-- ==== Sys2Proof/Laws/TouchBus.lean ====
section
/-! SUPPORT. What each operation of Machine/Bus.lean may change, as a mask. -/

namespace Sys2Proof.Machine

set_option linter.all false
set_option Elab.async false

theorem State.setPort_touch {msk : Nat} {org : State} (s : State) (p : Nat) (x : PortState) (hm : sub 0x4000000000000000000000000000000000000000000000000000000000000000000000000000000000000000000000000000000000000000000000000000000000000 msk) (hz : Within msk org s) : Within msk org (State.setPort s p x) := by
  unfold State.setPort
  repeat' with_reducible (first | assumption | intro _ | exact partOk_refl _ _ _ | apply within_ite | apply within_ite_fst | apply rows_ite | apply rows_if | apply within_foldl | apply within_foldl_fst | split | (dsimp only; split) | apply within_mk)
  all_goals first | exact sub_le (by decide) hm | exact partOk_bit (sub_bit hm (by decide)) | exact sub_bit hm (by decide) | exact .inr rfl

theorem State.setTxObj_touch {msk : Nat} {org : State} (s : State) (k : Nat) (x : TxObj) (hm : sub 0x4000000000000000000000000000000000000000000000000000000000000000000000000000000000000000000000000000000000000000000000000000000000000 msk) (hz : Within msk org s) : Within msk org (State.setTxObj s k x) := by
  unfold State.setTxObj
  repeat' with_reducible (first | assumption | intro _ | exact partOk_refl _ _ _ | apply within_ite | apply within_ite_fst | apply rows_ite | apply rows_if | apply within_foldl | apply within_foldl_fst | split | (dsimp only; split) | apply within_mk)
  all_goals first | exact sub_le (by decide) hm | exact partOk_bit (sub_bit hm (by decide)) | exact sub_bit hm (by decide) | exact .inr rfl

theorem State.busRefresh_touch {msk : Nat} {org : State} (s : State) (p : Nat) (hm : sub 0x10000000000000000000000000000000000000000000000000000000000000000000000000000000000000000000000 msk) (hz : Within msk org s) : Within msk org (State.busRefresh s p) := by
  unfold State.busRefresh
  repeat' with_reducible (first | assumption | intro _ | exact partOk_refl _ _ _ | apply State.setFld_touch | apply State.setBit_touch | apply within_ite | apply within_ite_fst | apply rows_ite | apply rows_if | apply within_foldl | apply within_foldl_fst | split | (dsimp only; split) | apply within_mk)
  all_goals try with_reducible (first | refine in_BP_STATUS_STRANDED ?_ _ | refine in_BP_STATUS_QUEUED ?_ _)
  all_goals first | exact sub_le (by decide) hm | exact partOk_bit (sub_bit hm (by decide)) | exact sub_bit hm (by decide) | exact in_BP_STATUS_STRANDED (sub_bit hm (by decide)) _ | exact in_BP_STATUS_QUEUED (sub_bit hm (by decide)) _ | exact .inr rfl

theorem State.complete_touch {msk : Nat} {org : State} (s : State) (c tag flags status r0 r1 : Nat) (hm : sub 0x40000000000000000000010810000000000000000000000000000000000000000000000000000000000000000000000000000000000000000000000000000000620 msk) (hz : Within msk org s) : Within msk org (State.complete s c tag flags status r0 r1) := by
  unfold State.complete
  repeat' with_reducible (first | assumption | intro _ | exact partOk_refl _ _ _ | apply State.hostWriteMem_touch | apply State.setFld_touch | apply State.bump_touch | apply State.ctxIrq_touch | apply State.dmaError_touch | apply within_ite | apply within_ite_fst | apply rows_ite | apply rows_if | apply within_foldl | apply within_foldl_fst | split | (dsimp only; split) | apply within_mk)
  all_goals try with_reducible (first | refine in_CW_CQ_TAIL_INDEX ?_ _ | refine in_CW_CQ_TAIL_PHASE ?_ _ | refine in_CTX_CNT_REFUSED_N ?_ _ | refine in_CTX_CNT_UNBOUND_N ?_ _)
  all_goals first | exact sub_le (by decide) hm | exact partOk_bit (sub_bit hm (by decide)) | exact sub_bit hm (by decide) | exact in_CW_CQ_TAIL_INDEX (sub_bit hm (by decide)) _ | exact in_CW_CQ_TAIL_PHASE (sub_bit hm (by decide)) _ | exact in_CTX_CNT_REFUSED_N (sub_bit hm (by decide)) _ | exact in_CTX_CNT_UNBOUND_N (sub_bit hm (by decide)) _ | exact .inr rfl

+ + + +

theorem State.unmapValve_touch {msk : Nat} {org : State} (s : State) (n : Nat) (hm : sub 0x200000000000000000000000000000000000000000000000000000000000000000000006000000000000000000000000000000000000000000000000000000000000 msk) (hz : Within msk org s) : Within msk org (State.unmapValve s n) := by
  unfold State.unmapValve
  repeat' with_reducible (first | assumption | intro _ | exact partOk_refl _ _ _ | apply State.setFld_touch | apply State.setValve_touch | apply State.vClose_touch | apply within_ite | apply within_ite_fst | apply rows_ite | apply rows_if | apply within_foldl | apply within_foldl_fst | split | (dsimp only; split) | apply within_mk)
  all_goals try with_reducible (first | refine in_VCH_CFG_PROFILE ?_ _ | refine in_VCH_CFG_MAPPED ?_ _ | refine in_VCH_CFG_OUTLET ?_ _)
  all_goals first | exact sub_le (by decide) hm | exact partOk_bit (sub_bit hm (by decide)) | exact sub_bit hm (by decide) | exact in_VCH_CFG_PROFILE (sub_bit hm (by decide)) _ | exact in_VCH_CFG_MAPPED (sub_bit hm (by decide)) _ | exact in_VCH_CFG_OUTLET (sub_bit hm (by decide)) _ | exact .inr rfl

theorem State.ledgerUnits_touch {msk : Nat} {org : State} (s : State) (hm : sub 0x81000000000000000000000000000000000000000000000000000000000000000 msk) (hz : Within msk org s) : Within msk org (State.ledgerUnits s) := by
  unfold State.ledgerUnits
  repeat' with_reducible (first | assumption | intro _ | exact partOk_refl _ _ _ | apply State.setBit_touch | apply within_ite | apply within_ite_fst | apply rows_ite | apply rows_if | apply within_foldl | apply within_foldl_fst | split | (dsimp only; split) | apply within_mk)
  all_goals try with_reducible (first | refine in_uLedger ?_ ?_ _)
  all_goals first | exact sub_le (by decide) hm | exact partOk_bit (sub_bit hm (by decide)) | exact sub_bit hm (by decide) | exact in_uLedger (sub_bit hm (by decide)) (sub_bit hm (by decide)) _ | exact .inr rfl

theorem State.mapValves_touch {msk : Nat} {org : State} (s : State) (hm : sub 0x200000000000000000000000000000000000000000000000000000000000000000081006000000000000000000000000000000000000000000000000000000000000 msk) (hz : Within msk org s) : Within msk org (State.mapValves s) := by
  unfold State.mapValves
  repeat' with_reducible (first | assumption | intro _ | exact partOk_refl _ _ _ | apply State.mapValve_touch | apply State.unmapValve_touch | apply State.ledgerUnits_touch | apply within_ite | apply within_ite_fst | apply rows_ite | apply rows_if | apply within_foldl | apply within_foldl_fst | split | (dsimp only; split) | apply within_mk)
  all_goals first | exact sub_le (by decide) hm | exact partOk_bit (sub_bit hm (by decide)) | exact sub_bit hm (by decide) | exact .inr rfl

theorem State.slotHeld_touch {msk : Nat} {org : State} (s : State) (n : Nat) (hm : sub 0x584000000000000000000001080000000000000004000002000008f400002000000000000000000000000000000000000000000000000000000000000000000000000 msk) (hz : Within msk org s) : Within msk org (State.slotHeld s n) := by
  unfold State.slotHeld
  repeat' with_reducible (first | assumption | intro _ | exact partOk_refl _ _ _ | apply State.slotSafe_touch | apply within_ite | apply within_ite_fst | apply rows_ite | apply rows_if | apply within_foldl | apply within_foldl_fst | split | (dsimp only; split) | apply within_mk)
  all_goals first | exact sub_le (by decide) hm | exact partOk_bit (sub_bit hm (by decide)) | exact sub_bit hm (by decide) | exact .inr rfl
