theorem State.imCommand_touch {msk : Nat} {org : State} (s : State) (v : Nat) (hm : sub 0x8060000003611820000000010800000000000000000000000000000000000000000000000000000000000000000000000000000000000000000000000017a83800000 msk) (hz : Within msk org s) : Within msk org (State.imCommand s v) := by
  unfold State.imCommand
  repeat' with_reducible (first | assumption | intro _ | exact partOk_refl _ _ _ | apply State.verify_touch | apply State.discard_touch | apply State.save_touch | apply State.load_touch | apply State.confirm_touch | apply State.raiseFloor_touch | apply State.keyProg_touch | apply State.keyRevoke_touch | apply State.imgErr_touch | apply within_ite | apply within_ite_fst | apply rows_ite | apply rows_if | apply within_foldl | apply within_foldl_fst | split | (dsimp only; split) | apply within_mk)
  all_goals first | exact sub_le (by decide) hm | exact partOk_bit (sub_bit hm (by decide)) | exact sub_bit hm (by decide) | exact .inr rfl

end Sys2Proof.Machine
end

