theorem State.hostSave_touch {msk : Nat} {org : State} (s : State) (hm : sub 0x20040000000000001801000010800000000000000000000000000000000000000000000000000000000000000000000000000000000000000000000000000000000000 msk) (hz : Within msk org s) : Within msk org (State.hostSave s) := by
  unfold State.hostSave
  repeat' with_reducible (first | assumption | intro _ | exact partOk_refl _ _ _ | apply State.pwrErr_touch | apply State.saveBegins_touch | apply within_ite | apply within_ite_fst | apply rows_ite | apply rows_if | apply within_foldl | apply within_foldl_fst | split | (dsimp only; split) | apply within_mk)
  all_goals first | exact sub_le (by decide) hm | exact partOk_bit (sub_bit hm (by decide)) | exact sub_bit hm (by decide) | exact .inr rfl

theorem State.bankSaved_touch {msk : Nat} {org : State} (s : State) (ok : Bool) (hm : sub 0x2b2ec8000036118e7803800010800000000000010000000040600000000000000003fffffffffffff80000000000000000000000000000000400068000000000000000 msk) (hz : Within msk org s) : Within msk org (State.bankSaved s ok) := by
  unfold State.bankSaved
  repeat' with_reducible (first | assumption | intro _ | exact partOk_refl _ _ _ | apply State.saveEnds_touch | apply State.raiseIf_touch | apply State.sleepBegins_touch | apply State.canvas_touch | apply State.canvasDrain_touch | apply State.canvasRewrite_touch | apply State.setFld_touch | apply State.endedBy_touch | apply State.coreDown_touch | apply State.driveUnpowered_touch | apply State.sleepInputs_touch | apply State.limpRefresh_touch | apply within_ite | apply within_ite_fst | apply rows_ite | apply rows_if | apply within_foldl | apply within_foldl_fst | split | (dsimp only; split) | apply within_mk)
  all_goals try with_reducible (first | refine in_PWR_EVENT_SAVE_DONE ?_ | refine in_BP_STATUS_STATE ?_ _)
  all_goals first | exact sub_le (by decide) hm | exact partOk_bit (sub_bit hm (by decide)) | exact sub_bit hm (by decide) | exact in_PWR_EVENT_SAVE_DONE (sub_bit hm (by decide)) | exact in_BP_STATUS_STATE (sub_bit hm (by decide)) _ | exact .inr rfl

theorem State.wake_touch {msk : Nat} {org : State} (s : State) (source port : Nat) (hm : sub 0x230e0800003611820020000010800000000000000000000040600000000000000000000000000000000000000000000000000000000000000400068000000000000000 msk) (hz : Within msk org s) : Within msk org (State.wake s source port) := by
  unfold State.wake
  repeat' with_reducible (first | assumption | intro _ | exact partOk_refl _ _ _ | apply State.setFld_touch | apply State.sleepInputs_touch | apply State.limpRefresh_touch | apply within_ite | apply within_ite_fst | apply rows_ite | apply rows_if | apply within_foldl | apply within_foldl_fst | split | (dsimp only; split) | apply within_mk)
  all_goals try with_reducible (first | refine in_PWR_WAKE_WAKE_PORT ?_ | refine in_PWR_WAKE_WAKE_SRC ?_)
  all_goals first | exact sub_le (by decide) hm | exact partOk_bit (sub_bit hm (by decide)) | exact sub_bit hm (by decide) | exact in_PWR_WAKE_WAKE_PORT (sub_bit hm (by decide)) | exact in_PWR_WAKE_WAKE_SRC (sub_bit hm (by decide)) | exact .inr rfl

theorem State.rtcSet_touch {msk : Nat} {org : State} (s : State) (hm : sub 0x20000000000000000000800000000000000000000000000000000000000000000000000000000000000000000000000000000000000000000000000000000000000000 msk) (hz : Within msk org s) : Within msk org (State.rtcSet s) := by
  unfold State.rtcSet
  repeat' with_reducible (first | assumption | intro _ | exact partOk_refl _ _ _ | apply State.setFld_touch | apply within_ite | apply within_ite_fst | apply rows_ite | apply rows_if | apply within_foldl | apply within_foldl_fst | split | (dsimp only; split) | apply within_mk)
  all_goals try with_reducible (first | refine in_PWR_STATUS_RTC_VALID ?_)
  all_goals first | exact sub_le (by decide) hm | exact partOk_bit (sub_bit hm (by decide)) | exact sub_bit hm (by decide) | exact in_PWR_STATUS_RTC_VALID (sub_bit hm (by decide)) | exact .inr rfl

+ + + +

The answer is the lines above between the line holding "apply State.verify_touch |" and the line holding "unfold State.bankSaved", inclusive, each written out exactly, and no others.

  repeat' with_reducible (first | assumption | intro _ | exact partOk_refl _ _ _ | apply State.verify_touch | apply State.discard_touch | apply State.save_touch | apply State.load_touch | apply State.confirm_touch | apply State.raiseFloor_touch | apply State.keyProg_touch | apply State.keyRevoke_touch | apply State.imgErr_touch | apply within_ite | apply within_ite_fst | apply rows_ite | apply rows_if | apply within_foldl | apply within_foldl_fst | split | (dsimp only; split) | apply within_mk)
  all_goals first | exact sub_le (by decide) hm | exact partOk_bit (sub_bit hm (by decide)) | exact sub_bit hm (by decide) | exact .inr rfl

end Sys2Proof.Machine
end

theorem State.hostSave_touch {msk : Nat} {org : State} (s : State) (hm : sub 0x20040000000000001801000010800000000000000000000000000000000000000000000000000000000000000000000000000000000000000000000000000000000000 msk) (hz : Within msk org s) : Within msk org (State.hostSave s) := by
  unfold State.hostSave
  repeat' with_reducible (first | assumption | intro _ | exact partOk_refl _ _ _ | apply State.pwrErr_touch | apply State.saveBegins_touch | apply within_ite | apply within_ite_fst | apply rows_ite | apply rows_if | apply within_foldl | apply within_foldl_fst | split | (dsimp only; split) | apply within_mk)
  all_goals first | exact sub_le (by decide) hm | exact partOk_bit (sub_bit hm (by decide)) | exact sub_bit hm (by decide) | exact .inr rfl

theorem State.bankSaved_touch {msk : Nat} {org : State} (s : State) (ok : Bool) (hm : sub 0x2b2ec8000036118e7803800010800000000000010000000040600000000000000003fffffffffffff80000000000000000000000000000000400068000000000000000 msk) (hz : Within msk org s) : Within msk org (State.bankSaved s ok) := by
  unfold State.bankSaved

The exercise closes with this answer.